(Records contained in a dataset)

-------

-- ==== Sys2Proof/Certificates/Slice0/Obligations.lean ====
section
/-! DEFINITION. The statements for the provers, `Obligations.<Name>`; a statement of several parts is the conjunction of
claims of `Sys2Proof.Claims`, each of which stands above it. -/

open Sys2Proof Sys2Proof.Machine

/-- A step runs the command at the front of the queue, with the queue's rest. -/
def Obligations.StepRunsFront : Prop := ∀ (s : State) (c : Instr) (rest : List Instr),
  s.pending = c :: rest → step s = exec c { s with pending := rest }

/-- R11, R454: with no command waiting one tick passes (log entry 1); the 64-bit tick count rises by one while the core has
power and `ref_tick`, with the counts of ticks and what those that reach a limit bring about, and nothing changes otherwise.
Memory, queues, counters, the key and every register of the other blocks stay. -/
def Obligations.IdleTick : Prop := ∀ s : State, s.pending = [] →
  ∃ t, step s = .next t ∧ t.pending = [] ∧
    (s.phase = .off ∨ s.regB R.ctlStatus 1 = true → t = s) ∧
    (s.phase ≠ .off → s.regB R.ctlStatus 1 = false → t.tick = s.tick + 1 ∧
      KeptBut [.pins, .tick, .lines, .flights, .prop, .fab, .tab, .outs, .timers, .trig, .freeCtr, .ctlR, .doorR, .powerR,
        .lineR, .callR, .flyR, .propR, .arrR, .choR, .fabR, .tabR, .fltR] s t)

/-- Every command ends in a next state, and by its own effect changes no part of the state but those of
`Instr.changes`. -/
def Obligations.EveryCommandFrame : Prop := ∀ (c : Instr) (s : State), Ends c s (KeptBut c.changes s)

/-- What follows a command changes nothing else than what R308, R261, R341, R525 and R513 to R521 name. -/
def Sys2Proof.Claims.SettleFrame : Prop := ∀ s : State,
  KeptBut [.pins, .lines, .flights, .prop, .fab, .tab, .outs, .trig, .freeCtr, .ctlR, .lineR, .callR, .fabR, .tabR, .fltR]
    s s.settle

/-- Nothing follows a command while no trigger waits, no frame is marked for retirement, FATAL is clear and no CALL_ROUTINE
is in progress, but the watches of R341, which are the bits of CALL_WATCH_STATUS. -/
def Sys2Proof.Claims.SettleQuiet : Prop := ∀ s : State, s.trig = [] → s.prop.marked = [] → s.fatal = false →
  (∀ f ∈ s.flights, f.q.cue.opcode = 4 → f.stage ≠ .started) → Only [] [R.callWatchStatus] s s.settle

/-- What follows every command, and when nothing follows it. -/
def Obligations.AfterCommands : Prop :=
  Sys2Proof.Claims.SettleFrame ∧ Sys2Proof.Claims.SettleQuiet

/-- The queue is served first in, first out, and the build never changes. -/
def Sys2Proof.Claims.QueueInOrder : Prop := ∀ s t : State, step s = .next t → t.pending = s.pending.drop 1 ∧ t.build = s.build

/-- No trigger is left waiting behind a step: the tableau takes or counts all of them (R515). -/
def Sys2Proof.Claims.TriggersTaken : Prop := ∀ (c : Instr) (s t : State), exec c s = .next t → t.trig = []

/-- First in, first out; no trigger is left behind a step. -/
def Obligations.QueueOrder : Prop :=
  Sys2Proof.Claims.QueueInOrder ∧ Sys2Proof.Claims.TriggersTaken

/-- Every step keeps the canonical forms of memory and of the register file. -/
def Obligations.SafeKept : Prop := ∀ s t : State, s.safe = true → step s = .next t → t.safe = true

/-- The canonical forms hold after reset. -/
def Sys2Proof.Claims.ResetSafe : Prop := State.reset.safe = true

/-- R455, R542: what the machine holds in power-on reset: every register at the reset value of its
row, no memory contents listed, no line, queue, flight or post, and an empty queue of commands. Where the spec gives no
reset value the value is the model's (log entry 3). -/
def Sys2Proof.Claims.ResetValues : Prop :=
  (∀ o, State.reset.reg o = regReset State.reset.build o) ∧ State.reset.reg R.trkCtrl = 0x1201 ∧
  State.reset.reg R.lineWeaveLo = 0xE4E4E4E4 ∧ State.reset.phase = .powerOnReset ∧ State.reset.mem.cells = [] ∧
  State.reset.flights = [] ∧ State.reset.queues = [] ∧ State.reset.pending = [] ∧ State.reset.secret.latched = false ∧
  State.reset.tick = 0 ∧ (∀ l, (State.reset.line l).tail = 0 ∧ (State.reset.line l).count = 0 ∧
    (State.reset.line l).enabled = false) ∧ (∀ k, State.reset.cnt k = 0)

/-- The state after reset is safe and holds the reset values. -/
def Obligations.ResetState : Prop :=
  Sys2Proof.Claims.ResetSafe ∧ Sys2Proof.Claims.ResetValues

/-- R453, R500: a rise of `pwr_ok` in Off begins power-on reset; a fall takes the core to Off in any state, with every
register at its reset value, no memory contents and no key, and the flash as it was. -/
def Sys2Proof.Claims.PowerPins : Prop := ∀ s : State,
  (s.phase = .off → Ends .pwrOkRise s fun u =>
    u.phase = .powerOnReset ∧ u.pins = { s.pins with pwrOk := true } ∧ Only [.phase, .pins] [] s u) ∧
  (Ends .pwrOkFall s fun u =>
    u.phase = .off ∧ u.pins = { State.reset.pins with pwrOk := false, blkRstN := s.pins.blkRstN } ∧
      (∀ o, u.reg o = regReset s.build o) ∧ u.mem = State.reset.mem ∧ u.secret = State.reset.secret ∧
      u.lines = State.reset.lines ∧ u.flights = [] ∧ u.flash = s.flash ∧ u.build = s.build ∧ u.pending = s.pending)

/-- R465, R488: the end of power-on reset latches a key that is presented, and otherwise waits for one; a key that comes
while the core waits is latched and acknowledged, one that comes earlier stays presented, and later ones are ignored; with
no key for 2^20 ticks the key is zero and PBK_STATUS.KEY_ABSENT is set, and no sooner. A key zeroed by the wrapper stays zero
(log entry 23). -/
def Sys2Proof.Claims.KeyPort : Prop := ∀ (s : State) (k : BitVec 256),
  (s.phase = .powerOnReset → s.secret.waiting = none → Ends .powerOnResetEnd s fun u =>
    u.phase = .keyWait ∧ Only [.phase] [] s u) ∧
  (s.phase = .powerOnReset → s.secret.waiting = some k → Ends .powerOnResetEnd s fun u =>
    u.secret = { s.secret with key := if s.regB R.pbkStatus 13 then 0 else k, latched := true, waiting := none } ∧
      u.pins = { s.pins with keyAck := true }) ∧
  (s.phase = .keyWait → Ends (.keyReq k) s fun u =>
    u.secret = { s.secret with key := if s.regB R.pbkStatus 13 then 0 else k, latched := true, waiting := none } ∧
      u.pins = { s.pins with keyAck := true }) ∧
  (s.phase = .off ∨ s.phase = .powerOnReset → Ends (.keyReq k) s fun u =>
    u.secret = { s.secret with waiting := some k } ∧ Only [.secret] [] s u) ∧
  (s.phase = .bringUp ∨ s.phase = .blockReset ∨ s.phase = .up → Ends (.keyReq k) s fun u => u = s) ∧
  (s.phase ≠ .keyWait ∨ s.age .key < 2 ^ 20 → Ends .keyWaitTimeout s fun u => u = s) ∧
  (s.phase = .keyWait → 2 ^ 20 ≤ s.age .key → Ends .keyWaitTimeout s fun u =>
    u.secret = { s.secret with key := 0 } ∧ u.pins = s.pins ∧ u.regB R.pbkStatus 12 = true ∧ u.regB R.pbkStatus 13 = true)

/-- Power pins, the key port and the wait for a key. -/
def Obligations.PowerAndKey : Prop :=
  Sys2Proof.Claims.PowerPins ∧ Sys2Proof.Claims.KeyPort

/-- R455, R489: a block reset of 10 ticks or more keeps the key, the memory contents and the flash and empties the lines;
its end begins start-up again, or the wait for a key that never came. -/
def Obligations.BlockReset : Prop := ∀ (s : State) (n : Nat),
  (10 ≤ n → s.phase = .keyWait ∨ s.phase = .bringUp ∨ s.phase = .up → Ends (.blockReset n) s fun u =>
    u.phase = .blockReset ∧ u.pins.blkRstN = false ∧ u.pins.irqN = true ∧ u.secret.key = s.secret.key ∧
      u.secret.latched = s.secret.latched ∧ u.mem.cells = s.mem.cells ∧ u.mem.flaws = s.mem.flaws ∧ u.flash = s.flash ∧
      u.lines = State.reset.lines ∧ u.flights = [] ∧ u.queues = [] ∧ u.board = State.reset.board ∧ u.tick = s.tick) ∧
  (s.phase = .blockReset → s.secret.latched = false → s.regB R.pbkStatus 12 = false → Ends .blockResetEnd s fun u =>
    u.phase = .keyWait ∧ u.pins = { s.pins with blkRstN := true } ∧ Only [.phase, .pins] [] s u) ∧
  (s.phase = .blockReset → s.secret.latched = true ∨ s.regB R.pbkStatus 12 = true → Ends .blockResetEnd s fun u =>
    u.secret = s.secret ∧ u.pins = { s.pins with blkRstN := true } ∧ u.board = s.board ∧ u.tick = s.tick)

/-- R454, R457: loss and return of `ref_tick`; a rise of `tab_in` of two ticks or more triggers a capture where
TAB_CTRL.TABIN_EN allows it, and none before READY; `tab_out` falls after its pulse. -/
def Sys2Proof.Claims.TickAndTableauPins : Prop := ∀ (s : State) (n : Nat),
  (s.phase = .keyWait ∨ s.phase = .bringUp ∨ s.phase = .up → s.regB R.ctlStatus 1 = false → Ends .refTickLost s fun u =>
    u.regB R.ctlStatus 1 = true ∧ u.fatal = true ∧
      ∀ l, (s.line l).enabled = true → (s.line l).resetting = false → (u.line l).halted = true) ∧
  (Ends .refTickRestored s fun u => u.regB R.ctlStatus 1 = false ∧ Only [] [R.ctlStatus] s u) ∧
  (2 ≤ n → s.ready = true → s.regB R.tabCtrl 3 = true → Ends (.tabIn n) s fun u =>
    u.trig = s.trig ++ [⟨7, (s.reg R.tabCount).setWidth 16, (s.reg R.fabCoreId).setWidth 12, false⟩] ∧ Only [.trig] [] s u) ∧
  (n < 2 ∨ s.ready = false → Ends (.tabIn n) s fun u => u = s) ∧
  (Ends .tabOutEnd s fun u => u.pins = { s.pins with tabOut := false } ∧ Only [.pins] [] s u)

/-- R541: `irq_n` is low exactly while a bit is 1 in both CTL_IRQ_PEND and CTL_IRQ_ENABLE, as the always-on domain samples
it. -/
def Sys2Proof.Claims.InterruptPin : Prop := ∀ s : State, s.phase = .keyWait ∨ s.phase = .bringUp ∨ s.phase = .up →
  Ends .irqSample s fun u => Only [.pins] [] s u ∧ u.pins = { s.pins with irqN := u.pins.irqN } ∧
    (u.pins.irqN = false ↔ ∃ i, bit (s.liveReg R.ctlIrqPend) i = true ∧ bit (s.reg R.ctlIrqEnable) i = true)

/-- Tick loss, tableau pins and the interrupt pin. -/
def Obligations.BoundaryPins : Prop :=
  Sys2Proof.Claims.TickAndTableauPins ∧ Sys2Proof.Claims.InterruptPin

/-- R467: any instruction of the wrapper but WS_BYPASS sets the latched key to zero, closes the session and sets
PBK_STATUS.KEY_ZERO; a code without an instruction acts as WS_BYPASS; the self-test leaves memory contents undefined, as
free values. -/
def Obligations.Wrapper : Prop := ∀ s : State, s.phase ≠ .off →
  (∀ k : BitVec 4, k ≠ 1 → k ≠ 2 → k ≠ 4 → k ≠ 5 → Ends (.wsBypass k) s fun u =>
    u.pins = { s.pins with wsInstr := k } ∧ Only [.pins] [] s u) ∧
  (∀ c k, (c, k) ∈ [(Instr.wsExtest, 1#4), (.wsIntest, 2#4), (.wsScan, 4#4), (.wsMbist, 5#4)] → Ends c s fun u =>
    u.secret.key = 0 ∧ u.regB R.pbkStatus 13 = true ∧ u.regB R.sesStatus 0 = false ∧ u.pins.wsInstr = k ∧
      Only [.pins, .secret, .mem, .outs, .freeCtr] [R.pbkStatus, R.sesStatus, R.sesOpenId, R.sesIdleTicks] s u) ∧
  (∀ c, c ∈ [Instr.wsExtest, .wsIntest, .wsScan] → Ends c s fun u => u.mem = s.mem) ∧
  (Ends .wsMbist s fun u => u.mem.epoch ≠ 0 ∧ ∀ a, u.mem.byte a = Config.freeByte u.mem.epoch a)

/-- R461, R462, R499: a host access waits while the port is not up or holds a commit of R284; a write that is not served is
dropped and counted as a host error; a read that is not served answers 0 with `hst_rsp_err`. -/
def Sys2Proof.Claims.PortRefusals : Prop := ∀ (c : Instr) (s : State) (off : Nat),
  (c.writesTo = some off ∨ c.readsFrom = some off → s.serve off = .wait → Ends c s fun u => u = s) ∧
  (c.writesTo = some off → s.serve off = .refuse → Ends c s fun u =>
    u.reg R.ctlHostErr = satAdd (s.reg R.ctlHostErr) 1 ∧
      u.reg R.ctlHostErrAddr = BitVec.ofNat 32 (off % 2 ^ 21) ||| 0x80000000#32 ∧ u.regB R.ctlIrqPend 9 = true ∧
      Only [] [R.sesIdleTicks, R.ctlHostErr, R.ctlHostErrAddr, R.ctlIrqPend] s u) ∧
  (c.readsFrom = some off → s.serve off = .refuse → Ends c s fun u =>
    u.outs = s.outs ++ [.hostRsp 0 true] ∧ Only [.outs] [R.sesIdleTicks] s u)

/-- R461: a misshaped access is dropped, or answers 0 with an error, and counts as a host error; a read of an intake window
answers 0 with an error. -/
def Sys2Proof.Claims.Misshaped : Prop := ∀ (s : State) (a : BitVec 21) (w : Bool), s.portAcks = true → s.portHeld = false →
  ((w = true ∨ a.toNat < 0x100000 ∨ 0x140000 ≤ a.toNat) → Ends (.hostMisshapedAccess a w) s fun u =>
    u.reg R.ctlHostErr = satAdd (s.reg R.ctlHostErr) 1 ∧
      u.reg R.ctlHostErrAddr = BitVec.ofNat 32 a.toNat ||| (if w then 0x80000000#32 else 0) ∧ u.regB R.ctlIrqPend 9 = true ∧
      u.outs = s.outs ++ (if w then [] else [.hostRsp 0 true]) ∧
      Only [.outs] [R.sesIdleTicks, R.ctlHostErr, R.ctlHostErrAddr, R.ctlIrqPend] s u) ∧
  (w = false → 0x100000 ≤ a.toNat → a.toNat < 0x140000 → Ends (.hostMisshapedAccess a w) s fun u =>
    u.outs = s.outs ++ [.hostRsp 0 true] ∧ Only [.outs] [R.sesIdleTicks] s u)

/-- R533: a well-shaped access to an offset that holds no register reads 0 and writes nothing, and is no host error. -/
def Sys2Proof.Claims.NoRegister : Prop := ∀ (s : State) (v : Word),
  s.serve 0x00FFC = .ok →
  (Ends (.registerWrite 0x00FFC v) s fun u => Only [] [R.sesIdleTicks] s u) ∧
  (Ends (.rcRegisterRead 0x00FFC) s fun u => u.outs = s.outs ++ [.hostRsp 0 false] ∧ Only [.outs] [R.sesIdleTicks] s u)

/-- Accesses that wait, are refused, are misshaped or name no register. -/
def Obligations.PortRefusals : Prop :=
  Sys2Proof.Claims.PortRefusals ∧ Sys2Proof.Claims.Misshaped ∧ Sys2Proof.Claims.NoRegister

/-- R461, R543: a write of a register that only stores takes its RW bits, its RWP bits inside a session, and clears the W1C
bits written with 1; every other bit keeps its value. FETCHER_WRITES says the same of LINE_SPLIT_CTL and LINE_SPLIT_PTR. -/
def Sys2Proof.Claims.PlainWrite : Prop := ∀ (s : State) (off : BitVec 20) (v : Word) (r : RegRow),
  regRow? off.toNat = some r → off.toNat % 4 = 0 → s.serve off.toNat = .ok → s.present off.toNat = true →
  actsOnWrite off.toNat = false → ¬(0x05020 ≤ off.toNat ∧ off.toNat < 0x05440 ∧ off.toNat % 0x20 < 8) →
  off.toNat ≠ R.sesIdleTicks →
  Ends (.registerWrite off v) s fun u => Only [] [R.sesIdleTicks, off.toNat] s u ∧
    ∀ i, i < 32 → bit (u.reg off.toNat) i =
      if (BitVec.ofNat 32 r.w1c).getLsbD i ∧ v.getLsbD i then false
      else if (BitVec.ofNat 32 (if s.session then r.rw ||| r.rwp else r.rw)).getLsbD i then v.getLsbD i
      else bit (s.reg off.toNat) i

/-- R313, R543: a write of a fetcher's control register, or of its position while the fetcher is disabled, stores it and drops
the cue it had taken; a write of the position of an enabled fetcher changes nothing. -/
def Sys2Proof.Claims.FetcherWrites : Prop := ∀ (s : State) (e : Nat) (v : Word), 1 ≤ e → e ≤ 0x21 →
  (s.serve (R.lineSplitPtr e) = .ok → s.regB (R.lineSplitCtl e) 0 = false →
    Ends (.registerWrite (BitVec.ofNat 20 (R.lineSplitPtr e)) v) s fun u =>
      u.reg (R.lineSplitPtr e) = v ∧ (u.fetcher e).taken = none ∧
      Only [.fetchers] [R.sesIdleTicks, R.lineSplitPtr e] s u) ∧
  (s.serve (R.lineSplitPtr e) = .ok → s.regB (R.lineSplitCtl e) 0 = true →
    Ends (.registerWrite (BitVec.ofNat 20 (R.lineSplitPtr e)) v) s fun u => Only [] [R.sesIdleTicks] s u) ∧
  (s.serve (R.lineSplitCtl e) = .ok → Ends (.registerWrite (BitVec.ofNat 20 (R.lineSplitCtl e)) v) s fun u =>
    u.regB (R.lineSplitCtl e) 0 = v.getLsbD 0 ∧ u.regF (R.lineSplitCtl e) 1 2 = fieldN v 1 2 ∧
      Only [.fetchers] [R.sesIdleTicks, R.lineSplitCtl e] s u)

-------

Aim of the task:
Please filter the entries for the word "fabR" and copy the lines that have it.

Exercise answer:
        .lineR, .callR, .flyR, .propR, .arrR, .choR, .fabR, .tabR, .fltR] s t)
  KeptBut [.pins, .lines, .flights, .prop, .fab, .tab, .outs, .trig, .freeCtr, .ctlR, .lineR, .callR, .fabR, .tabR, .fltR]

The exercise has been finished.